WORK INSTRUCTION
The answer must consist of every line below that contains the word "rounded".

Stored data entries
+--

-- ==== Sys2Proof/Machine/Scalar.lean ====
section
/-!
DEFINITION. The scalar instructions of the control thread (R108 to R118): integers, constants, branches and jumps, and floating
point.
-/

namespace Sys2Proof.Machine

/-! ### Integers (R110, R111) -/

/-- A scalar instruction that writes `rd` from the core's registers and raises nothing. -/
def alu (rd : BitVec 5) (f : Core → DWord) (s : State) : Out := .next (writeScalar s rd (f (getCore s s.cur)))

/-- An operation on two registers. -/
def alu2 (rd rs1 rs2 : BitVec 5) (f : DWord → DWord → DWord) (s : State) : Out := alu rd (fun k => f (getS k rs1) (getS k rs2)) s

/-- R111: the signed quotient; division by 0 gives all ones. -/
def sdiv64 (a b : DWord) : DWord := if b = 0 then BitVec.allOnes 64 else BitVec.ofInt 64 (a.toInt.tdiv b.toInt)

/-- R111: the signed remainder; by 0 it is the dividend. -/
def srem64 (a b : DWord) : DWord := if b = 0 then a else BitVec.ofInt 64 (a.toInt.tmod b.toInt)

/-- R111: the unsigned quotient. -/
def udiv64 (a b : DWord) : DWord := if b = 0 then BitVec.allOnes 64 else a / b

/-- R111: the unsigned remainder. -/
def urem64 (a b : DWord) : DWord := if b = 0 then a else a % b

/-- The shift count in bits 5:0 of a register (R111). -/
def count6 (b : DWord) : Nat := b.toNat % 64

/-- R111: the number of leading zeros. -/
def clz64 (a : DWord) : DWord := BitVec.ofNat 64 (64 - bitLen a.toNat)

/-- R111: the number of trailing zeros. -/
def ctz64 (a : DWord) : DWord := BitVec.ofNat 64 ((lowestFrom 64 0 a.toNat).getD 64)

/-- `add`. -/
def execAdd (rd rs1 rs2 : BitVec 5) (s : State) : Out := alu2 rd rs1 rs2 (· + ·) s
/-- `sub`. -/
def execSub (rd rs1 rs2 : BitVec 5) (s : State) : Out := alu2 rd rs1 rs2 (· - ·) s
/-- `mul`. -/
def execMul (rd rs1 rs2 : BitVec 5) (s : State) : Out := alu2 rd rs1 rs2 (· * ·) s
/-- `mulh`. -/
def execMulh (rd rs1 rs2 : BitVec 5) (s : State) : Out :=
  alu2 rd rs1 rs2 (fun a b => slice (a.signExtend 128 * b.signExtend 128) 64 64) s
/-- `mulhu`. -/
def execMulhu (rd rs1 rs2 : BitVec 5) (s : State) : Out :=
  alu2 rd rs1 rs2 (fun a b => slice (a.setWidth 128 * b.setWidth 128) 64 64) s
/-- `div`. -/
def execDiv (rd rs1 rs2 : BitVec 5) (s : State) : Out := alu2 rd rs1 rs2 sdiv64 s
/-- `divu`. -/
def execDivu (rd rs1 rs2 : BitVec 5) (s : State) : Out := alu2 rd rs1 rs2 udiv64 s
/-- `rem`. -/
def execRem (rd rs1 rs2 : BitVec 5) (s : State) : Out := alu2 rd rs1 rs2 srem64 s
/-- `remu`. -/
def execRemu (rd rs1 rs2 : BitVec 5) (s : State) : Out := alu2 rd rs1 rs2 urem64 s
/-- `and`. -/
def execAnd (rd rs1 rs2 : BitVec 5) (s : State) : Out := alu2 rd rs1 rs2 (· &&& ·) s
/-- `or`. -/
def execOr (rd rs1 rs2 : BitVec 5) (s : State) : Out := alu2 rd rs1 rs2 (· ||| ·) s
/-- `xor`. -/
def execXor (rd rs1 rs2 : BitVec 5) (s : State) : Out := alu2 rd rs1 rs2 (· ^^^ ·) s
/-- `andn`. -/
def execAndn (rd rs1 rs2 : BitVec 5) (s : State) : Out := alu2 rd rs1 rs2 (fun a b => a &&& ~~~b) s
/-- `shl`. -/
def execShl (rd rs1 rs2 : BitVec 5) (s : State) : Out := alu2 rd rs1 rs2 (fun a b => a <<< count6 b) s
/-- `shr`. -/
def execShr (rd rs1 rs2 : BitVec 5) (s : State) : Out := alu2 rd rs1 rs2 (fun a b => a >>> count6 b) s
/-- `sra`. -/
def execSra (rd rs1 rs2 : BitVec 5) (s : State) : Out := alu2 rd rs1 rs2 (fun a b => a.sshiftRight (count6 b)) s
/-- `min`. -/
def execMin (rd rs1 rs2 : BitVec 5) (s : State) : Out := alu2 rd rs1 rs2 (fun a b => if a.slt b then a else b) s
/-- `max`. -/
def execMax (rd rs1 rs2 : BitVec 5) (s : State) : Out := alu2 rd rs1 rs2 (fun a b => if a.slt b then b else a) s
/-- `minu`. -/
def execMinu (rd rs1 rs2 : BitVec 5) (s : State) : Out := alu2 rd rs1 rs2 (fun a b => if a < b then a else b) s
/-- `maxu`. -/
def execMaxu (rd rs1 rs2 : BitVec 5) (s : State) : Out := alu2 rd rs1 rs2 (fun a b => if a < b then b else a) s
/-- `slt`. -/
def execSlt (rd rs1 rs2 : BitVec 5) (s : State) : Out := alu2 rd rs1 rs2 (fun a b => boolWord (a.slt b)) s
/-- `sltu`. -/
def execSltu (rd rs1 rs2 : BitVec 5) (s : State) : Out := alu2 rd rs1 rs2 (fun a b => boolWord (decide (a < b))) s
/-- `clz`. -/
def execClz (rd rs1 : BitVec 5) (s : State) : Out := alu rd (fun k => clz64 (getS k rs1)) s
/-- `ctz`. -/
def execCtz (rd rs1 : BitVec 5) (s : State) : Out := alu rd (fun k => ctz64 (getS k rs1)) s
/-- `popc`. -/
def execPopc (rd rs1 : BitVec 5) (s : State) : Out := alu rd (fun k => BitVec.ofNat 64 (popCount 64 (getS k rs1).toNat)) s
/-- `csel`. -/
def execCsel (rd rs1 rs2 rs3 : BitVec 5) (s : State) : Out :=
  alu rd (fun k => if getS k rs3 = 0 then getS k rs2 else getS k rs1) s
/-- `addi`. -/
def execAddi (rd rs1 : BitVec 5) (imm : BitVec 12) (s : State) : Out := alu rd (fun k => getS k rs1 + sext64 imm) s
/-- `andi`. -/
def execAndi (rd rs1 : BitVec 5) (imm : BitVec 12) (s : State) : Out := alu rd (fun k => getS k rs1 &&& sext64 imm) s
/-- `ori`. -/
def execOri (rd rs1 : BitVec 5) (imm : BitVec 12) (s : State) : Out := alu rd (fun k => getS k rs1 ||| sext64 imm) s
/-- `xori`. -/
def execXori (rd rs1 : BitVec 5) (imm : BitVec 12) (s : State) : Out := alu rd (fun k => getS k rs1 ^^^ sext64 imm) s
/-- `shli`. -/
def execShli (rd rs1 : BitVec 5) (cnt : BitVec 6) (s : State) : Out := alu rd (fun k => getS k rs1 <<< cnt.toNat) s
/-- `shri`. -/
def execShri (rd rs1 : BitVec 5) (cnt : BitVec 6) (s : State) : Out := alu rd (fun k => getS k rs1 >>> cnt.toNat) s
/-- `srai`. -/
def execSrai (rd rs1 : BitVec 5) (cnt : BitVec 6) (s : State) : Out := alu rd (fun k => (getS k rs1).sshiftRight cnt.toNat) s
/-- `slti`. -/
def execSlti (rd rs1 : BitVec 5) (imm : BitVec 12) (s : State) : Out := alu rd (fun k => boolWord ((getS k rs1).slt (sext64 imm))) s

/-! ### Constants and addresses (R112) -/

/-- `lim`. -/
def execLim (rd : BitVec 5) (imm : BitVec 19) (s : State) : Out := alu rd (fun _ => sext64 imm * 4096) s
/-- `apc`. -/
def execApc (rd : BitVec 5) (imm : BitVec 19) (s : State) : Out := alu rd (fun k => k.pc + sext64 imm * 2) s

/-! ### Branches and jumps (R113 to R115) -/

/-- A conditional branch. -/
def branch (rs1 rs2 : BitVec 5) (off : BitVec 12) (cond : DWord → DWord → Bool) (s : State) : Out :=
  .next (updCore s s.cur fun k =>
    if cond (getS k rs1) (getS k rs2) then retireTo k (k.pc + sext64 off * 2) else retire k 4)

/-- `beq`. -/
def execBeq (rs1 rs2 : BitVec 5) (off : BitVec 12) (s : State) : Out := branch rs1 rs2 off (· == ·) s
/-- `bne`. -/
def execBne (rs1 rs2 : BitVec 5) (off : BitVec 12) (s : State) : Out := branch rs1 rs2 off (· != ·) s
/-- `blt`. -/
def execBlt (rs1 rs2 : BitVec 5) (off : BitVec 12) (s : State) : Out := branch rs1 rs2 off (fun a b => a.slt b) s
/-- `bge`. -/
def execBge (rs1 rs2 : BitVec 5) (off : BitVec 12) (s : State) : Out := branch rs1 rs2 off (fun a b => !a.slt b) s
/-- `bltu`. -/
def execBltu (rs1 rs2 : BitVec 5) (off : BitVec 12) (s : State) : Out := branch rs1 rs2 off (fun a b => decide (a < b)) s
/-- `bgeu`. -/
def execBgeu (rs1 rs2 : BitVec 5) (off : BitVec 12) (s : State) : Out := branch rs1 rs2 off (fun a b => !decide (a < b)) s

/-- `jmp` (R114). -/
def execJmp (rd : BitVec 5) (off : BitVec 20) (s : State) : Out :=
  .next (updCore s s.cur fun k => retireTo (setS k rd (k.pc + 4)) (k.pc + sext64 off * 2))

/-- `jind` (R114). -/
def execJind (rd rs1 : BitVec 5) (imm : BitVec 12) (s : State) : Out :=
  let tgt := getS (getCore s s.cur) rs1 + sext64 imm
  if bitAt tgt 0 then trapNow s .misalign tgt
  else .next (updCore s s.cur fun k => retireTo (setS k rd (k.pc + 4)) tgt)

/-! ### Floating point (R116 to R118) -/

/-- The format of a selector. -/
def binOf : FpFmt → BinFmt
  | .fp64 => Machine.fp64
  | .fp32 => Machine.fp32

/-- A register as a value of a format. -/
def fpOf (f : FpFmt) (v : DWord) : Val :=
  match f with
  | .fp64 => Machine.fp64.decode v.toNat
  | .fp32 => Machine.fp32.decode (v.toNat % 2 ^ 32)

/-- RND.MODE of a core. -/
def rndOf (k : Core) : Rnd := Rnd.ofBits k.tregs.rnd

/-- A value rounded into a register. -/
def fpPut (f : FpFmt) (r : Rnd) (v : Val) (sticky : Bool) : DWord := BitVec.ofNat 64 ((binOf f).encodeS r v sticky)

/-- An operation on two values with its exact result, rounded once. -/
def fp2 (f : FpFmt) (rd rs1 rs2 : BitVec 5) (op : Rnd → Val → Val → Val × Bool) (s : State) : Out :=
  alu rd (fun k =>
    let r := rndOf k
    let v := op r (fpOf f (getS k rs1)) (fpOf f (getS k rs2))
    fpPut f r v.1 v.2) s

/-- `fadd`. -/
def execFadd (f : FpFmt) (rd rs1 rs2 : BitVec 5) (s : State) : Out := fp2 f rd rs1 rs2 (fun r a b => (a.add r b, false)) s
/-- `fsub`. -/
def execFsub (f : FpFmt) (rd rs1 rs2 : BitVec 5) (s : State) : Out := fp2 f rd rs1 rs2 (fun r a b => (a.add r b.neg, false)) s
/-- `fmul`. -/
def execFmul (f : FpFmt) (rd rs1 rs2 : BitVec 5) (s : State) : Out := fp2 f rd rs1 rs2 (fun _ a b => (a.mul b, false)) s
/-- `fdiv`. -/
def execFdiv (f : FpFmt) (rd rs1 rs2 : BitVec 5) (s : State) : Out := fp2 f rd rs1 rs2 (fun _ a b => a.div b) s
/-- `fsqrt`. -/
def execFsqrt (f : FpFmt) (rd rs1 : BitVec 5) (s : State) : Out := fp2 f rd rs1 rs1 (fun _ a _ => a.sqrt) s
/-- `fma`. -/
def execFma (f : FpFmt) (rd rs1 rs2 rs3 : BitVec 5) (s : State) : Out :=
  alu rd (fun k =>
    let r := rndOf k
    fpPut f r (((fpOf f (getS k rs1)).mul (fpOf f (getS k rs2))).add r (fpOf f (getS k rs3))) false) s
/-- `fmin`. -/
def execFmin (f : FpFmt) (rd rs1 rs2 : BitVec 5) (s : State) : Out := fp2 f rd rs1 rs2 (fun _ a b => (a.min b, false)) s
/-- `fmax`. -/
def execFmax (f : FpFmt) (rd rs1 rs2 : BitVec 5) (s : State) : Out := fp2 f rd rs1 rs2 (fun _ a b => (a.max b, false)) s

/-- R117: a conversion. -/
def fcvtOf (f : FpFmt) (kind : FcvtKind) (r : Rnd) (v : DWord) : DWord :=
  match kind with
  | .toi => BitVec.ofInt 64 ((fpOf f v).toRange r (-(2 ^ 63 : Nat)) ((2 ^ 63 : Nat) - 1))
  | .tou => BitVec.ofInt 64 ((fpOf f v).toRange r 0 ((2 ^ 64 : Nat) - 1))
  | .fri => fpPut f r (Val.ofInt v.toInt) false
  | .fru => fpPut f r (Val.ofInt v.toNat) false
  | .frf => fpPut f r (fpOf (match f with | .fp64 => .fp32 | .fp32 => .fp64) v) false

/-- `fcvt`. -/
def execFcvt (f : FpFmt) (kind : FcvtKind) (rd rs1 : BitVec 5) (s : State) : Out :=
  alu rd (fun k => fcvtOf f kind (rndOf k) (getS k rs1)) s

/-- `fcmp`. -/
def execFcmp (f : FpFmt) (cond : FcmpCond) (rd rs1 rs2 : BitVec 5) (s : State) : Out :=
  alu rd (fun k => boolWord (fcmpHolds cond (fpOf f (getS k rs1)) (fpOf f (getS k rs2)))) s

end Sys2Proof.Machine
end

+--

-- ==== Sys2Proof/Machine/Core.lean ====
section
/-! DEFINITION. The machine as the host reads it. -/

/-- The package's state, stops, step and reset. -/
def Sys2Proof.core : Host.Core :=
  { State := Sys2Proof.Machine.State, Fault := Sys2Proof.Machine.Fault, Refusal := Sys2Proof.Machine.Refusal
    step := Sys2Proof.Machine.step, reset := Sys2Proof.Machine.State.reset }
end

+--

YOUR SOLUTION
/-- A value rounded into a register. -/
/-- An operation on two values with its exact result, rounded once. -/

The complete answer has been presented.